An Unfinished Life: John F. Kennedy 1917-1963 by Robert Dallek


  The greatest impediments to Jack’s nomination seemed to be liberal antagonism and doubts that a Catholic could or should win a general election. The two were not mutually exclusive. “Catholic-baiting is the anti-Semitism of the liberals,” one conservative declared. The Church frightened progressive Democrats, who regarded it as an authoritarian institution intolerant of ideas at odds with its teachings. Suspicion of divided Catholic loyalties between church and state was as old as the American Republic itself, and since the 1830s, when a mass migration of Catholics to America had begun, Protestants had warned against the Catholic threat to individual freedoms. In May 1959, 24 percent of voters said that they would not cast their ballots for a Catholic, even if he seemed to be well qualified for the presidency.

  Most liberals subscribed to the view of Kennedy as an ambitious but superficial playboy with little more to recommend him than his good looks and charm. On none of the issues most important to them—McCarthyism, civil rights, and labor unions—had Jack been an outspoken advocate. As Arthur Schlesinger Jr. said later of liberal antagonism to Jack, “Kennedy seemed too cool and ambitious, too bored by the conditional reflexes of stereotyped liberalism, too much a young man in a hurry. He did not respond in anticipated ways and phrases and wore no liberal heart on his sleeve.” Joe Kennedy’s reputation as a robber baron and prewar appeaser of Nazi Germany also troubled liberals. And, despite numerous examples of political divergence between father and son, they saw Jack as little more than a surrogate for Joe, whom they believed to have been planning to buy the White House for one of his children since at least 1940.

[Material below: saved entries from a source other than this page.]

/-- R170, R172: an input beat whose values stay finite is accepted, and everything it does is committed: the DC
blocker, the phase, HIST, DEC_CNT, on a kept sample the demodulator, and Q and OUT_COUNT when there is an output. Every
other field, the error registers and the interrupt bits among them, is as before. -/
def Obligations.InBeatCompletes : Prop :=
  ∀ (s : State) (i q : F64), s.runState = .run → s.queue.length < s.build.outFifoDepth →
    s.wNtaps.toNat ≤ s.build.tapDepth →
    let y := dcbStep s.wAlpha s.dcPx s.dcPy ⟨i, q⟩
    let m := ncoMix s.phi y
    let f := firOut (tapRead s.taps) s.wNtaps.toNat s.hist m
    isFiniteC y = true → isFiniteC m = true → isFiniteC f = true →
    (s.decCnt = 0#32 → s.demHasPrev = true → isFiniteC (demProduct f s.demPrev) = true) →
    exec (.inBeat i q) s =
      .next { s with
        inCount := s.inCount + 1#64
        dcPx := ⟨i, q⟩
        dcPy := y
        phi := wrapPhase (add64 s.phi s.wInc)
        hist := histPush s.wNtaps.toNat m s.hist
        decCnt := decNext s.decCnt s.wM
        demPrev := if s.decCnt = 0#32 then f else s.demPrev
        demHasPrev := s.demHasPrev || decide (s.decCnt = 0#32)
        demKept := if s.decCnt = 0#32 then min (s.demKept + 1) 2 else s.demKept
        queue :=
          if s.decCnt = 0#32 ∧ s.demHasPrev = true then s.queue ++ [angle (demProduct f s.demPrev)] else s.queue
        outCount := if s.decCnt = 0#32 ∧ s.demHasPrev = true then s.outCount + 1#64 else s.outCount
        result := .accepted }

/-- R170, R67, R179: an input beat that the port does not take yet waits: it stays offered and nothing changes. That
it stays first in the order is the model's own (log entry 1). -/
def Obligations.InBeatWaits : Prop :=
  ∀ (s : State) (i q : F64), ¬(s.runState = .run ∧ s.queue.length < s.build.outFifoDepth) →
    exec (.inBeat i q) s = .next { s with offered := .txn (.input (i ++ q)) :: s.offered }

/-- R175: an input with a component that is not finite always faults at the DC blocker. -/
def Obligations.NonFiniteInputFaultsAtDcb : Prop :=
  ∀ (s : State) (i q : F64), s.runState = .run → s.queue.length < s.build.outFifoDepth →
    s.wNtaps.toNat ≤ s.build.tapDepth → isFinite64 i = false ∨ isFinite64 q = false →
    exec (.inBeat i q) s =
      .next (faulted 4#4 0#4 1#3 s.inCount { s with inCount := s.inCount + 1#64, result := .accepted })

/-- R176: an output beat delivers the oldest value of Q, in any STATE, and waits while Q is empty. That it then stays
first in the order is the model's own (log entry 1). -/
def Obligations.OutBeatDelivers : Prop :=
  ∀ s : State,
    (∀ v rest, s.queue = v :: rest → exec .outBeat s = .next { s with queue := rest, result := .delivered v }) ∧
    (s.queue = [] → exec .outBeat s = .next { s with offered := .txn .output :: s.offered })

/-! The stages -/

/-- R190: the first sample after a clear goes through the DC blocker, but for a −0 part, which becomes +0. -/
def Obligations.DcbFirstSample : Prop :=
  ∀ (alpha : F64) (x : Cplx), lt64 zero64 alpha = true → lt64 alpha one64 = true → isFiniteC x = true →
    dcbStep alpha czero czero x =
      ⟨if x.re = 0x8000000000000000#64 then zero64 else x.re, if x.im = 0x8000000000000000#64 then zero64 else x.im⟩

/-- R201: at phase ±0 the mixer passes every part of a finite sample that is not a zero through, bit for bit. -/
def Obligations.MixerAtZeroPhase : Prop :=
  ∀ (phi : F64) (y : Cplx), isZero64 phi = true → isFiniteC y = true →
    (isZero64 y.re = false → (ncoMix phi y).re = y.re) ∧ (isZero64 y.im = false → (ncoMix phi y).im = y.im) ∧
      (isZero64 y.re = true → isZero64 (ncoMix phi y).re = true) ∧
      (isZero64 y.im = true → isZero64 (ncoMix phi y).im = true)

/-- R203, properties 1, 3 and 4 (log entry 5): range, zeros and symmetry of NCO_COS and NCO_SIN. -/
def Obligations.NcoFunctionProperties : Prop :=
  (∀ phi : F64,
    isFinite64 (ncoCos phi) = true ∧ isFinite64 (ncoSin phi) = true ∧
      le64 (neg64 one64) (ncoCos phi) = true ∧ le64 (ncoCos phi) one64 = true ∧
      le64 (neg64 one64) (ncoSin phi) = true ∧ le64 (ncoSin phi) one64 = true ∧
      ncoCos (neg64 phi) = ncoCos phi ∧ ncoSin (neg64 phi) = neg64 (ncoSin phi)) ∧
  ncoCos zero64 = one64 ∧ ncoCos (neg64 zero64) = one64 ∧ ncoSin zero64 = zero64 ∧
    ncoSin (neg64 zero64) = neg64 zero64

/-- R253, properties 1, 3 and 4 (log entry 5): range, axes and symmetry of DEM_ATAN2. -/
def Obligations.DemAtan2Properties : Prop :=
  (∀ y x : F64, inPiRange (demAtan2 y x) = true) ∧
  (∀ x : F64, lt64 zero64 x = true → demAtan2 zero64 x = zero64 ∧ demAtan2 (neg64 zero64) x = neg64 zero64) ∧
  (∀ y x : F64, isZero64 x = true → lt64 zero64 y = true → demAtan2 y x = halfPi64) ∧
  (∀ y x : F64, isZero64 x = true → lt64 y zero64 = true → demAtan2 y x = neg64 halfPi64) ∧
  (∀ y x : F64, isZero64 y = false → demAtan2 (neg64 y) x = neg64 (demAtan2 y x))

/-- R202: from a phase and an increment in [−PI64, PI64] the wrap needs at most one correction, which is exact, and
its result is in [−PI64, PI64] again. -/
def Obligations.WrapIsExactAndInRange : Prop :=
  ∀ phi inc : F64, inPiRange phi = true → inPiRange inc = true →
    let s := add64 phi inc
    inPiRange (wrapPhase s) = true ∧
      units64 (wrapPhase s) =
        if lt64 pi64 s then units64 s - units64 twoPi64
        else if lt64 s (neg64 pi64) then units64 s + units64 twoPi64
        else units64 s

/-- R200: the working increment is IncRaw reduced by whole turns into [−PI64, PI64], and is IncRaw itself when that
is there already; a frequency's sign turns the increment's sign. -/
def Obligations.WorkingIncrement : Prop :=
  ∀ (f : F64) (fs : U32), isFinite64 f = true → fs ≠ 0#32 →
    incRaw f fs = neg64 (div64 (mul64 twoPi64 f) (ofU32 fs)) ∧
    units64 (ofU32 fs) = (fs.toNat : Int) * 2 ^ 1074 ∧
    incRaw f fs = div64 (mul64 twoPi64 (neg64 f)) (ofU32 fs) ∧
    (isFinite64 (incRaw f fs) = true →
      inPiRange (incReduced f fs) = true ∧
      (∃ n : Int, units64 (incReduced f fs) = units64 (incRaw f fs) - n * units64 twoPi64) ∧
      (inPiRange (incRaw f fs) = true → incReduced f fs = incRaw f fs))

/-- R220: the FIR sum term by term, k ascending from the product of tap 0; the FIR output, whose two parts are that
sum over the same part of the mixer's output and of HIST; and the next history. -/
def Obligations.FirSumAndHistory : Prop :=
  (∀ (tap past : Nat → F64) (m : F64),
    firSum tap past 1 m = mul64 (tap 0) m ∧
      ∀ n, firSum tap past (n + 2) m = add64 (firSum tap past (n + 1) m) (mul64 (tap (n + 1)) (past n))) ∧
  (∀ (tap : Nat → F64) (n : Nat) (h : List Cplx) (m : Cplx),
    (firOut tap n h m).re = firSum tap (fun j => (histGet h j).re) n m.re ∧
      (firOut tap n h m).im = firSum tap (fun j => (histGet h j).im) n m.im) ∧
  (∀ (tap : Nat → F64) (h : List Cplx) (m : Cplx),
    firOut tap 1 h m = ⟨mul64 (tap 0) m.re, mul64 (tap 0) m.im⟩ ∧
      ∀ k, firOut tap (k + 2) h m =
        ⟨add64 (firOut tap (k + 1) h m).re (mul64 (tap (k + 1)) (histGet h k).re),
          add64 (firOut tap (k + 1) h m).im (mul64 (tap (k + 1)) (histGet h k).im)⟩) ∧
  ∀ (n : Nat) (m : Cplx) (h : List Cplx),
    (n = 1 → histPush n m h = h) ∧
    (2 ≤ n → histGet (histPush n m h) 0 = m ∧
      (∀ j, 1 ≤ j → j ≤ n - 2 → histGet (histPush n m h) j = histGet h (j - 1)) ∧
      ∀ j, n - 1 ≤ j → histGet (histPush n m h) j = histGet h j)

  Kennedy’s threat to a third Stevenson campaign was an additional source of liberal antagonism. Liberals hoped that despite Stevenson’s two defeats by Eisenhower, he might be able to win against Nixon in 1960. Some journalists shared this belief. (James Reston privately lamented “the effects upon this country of the advertising profession, the continual deterioration of our citizens, the lulling of their consciences, the degradation of their morals, and Adlai seems to me to be the only one that can raise our sights. He is the only one who speaks with the voice of a philosopher, of a poet, of a true leader.”) Journalist Theodore White wrote that California, Illinois, New York, Oregon, and Wisconsin “youngsters Stevenson had summoned to politics with high morality in 1952 had now matured and were unwilling in their maturity to forsake him.”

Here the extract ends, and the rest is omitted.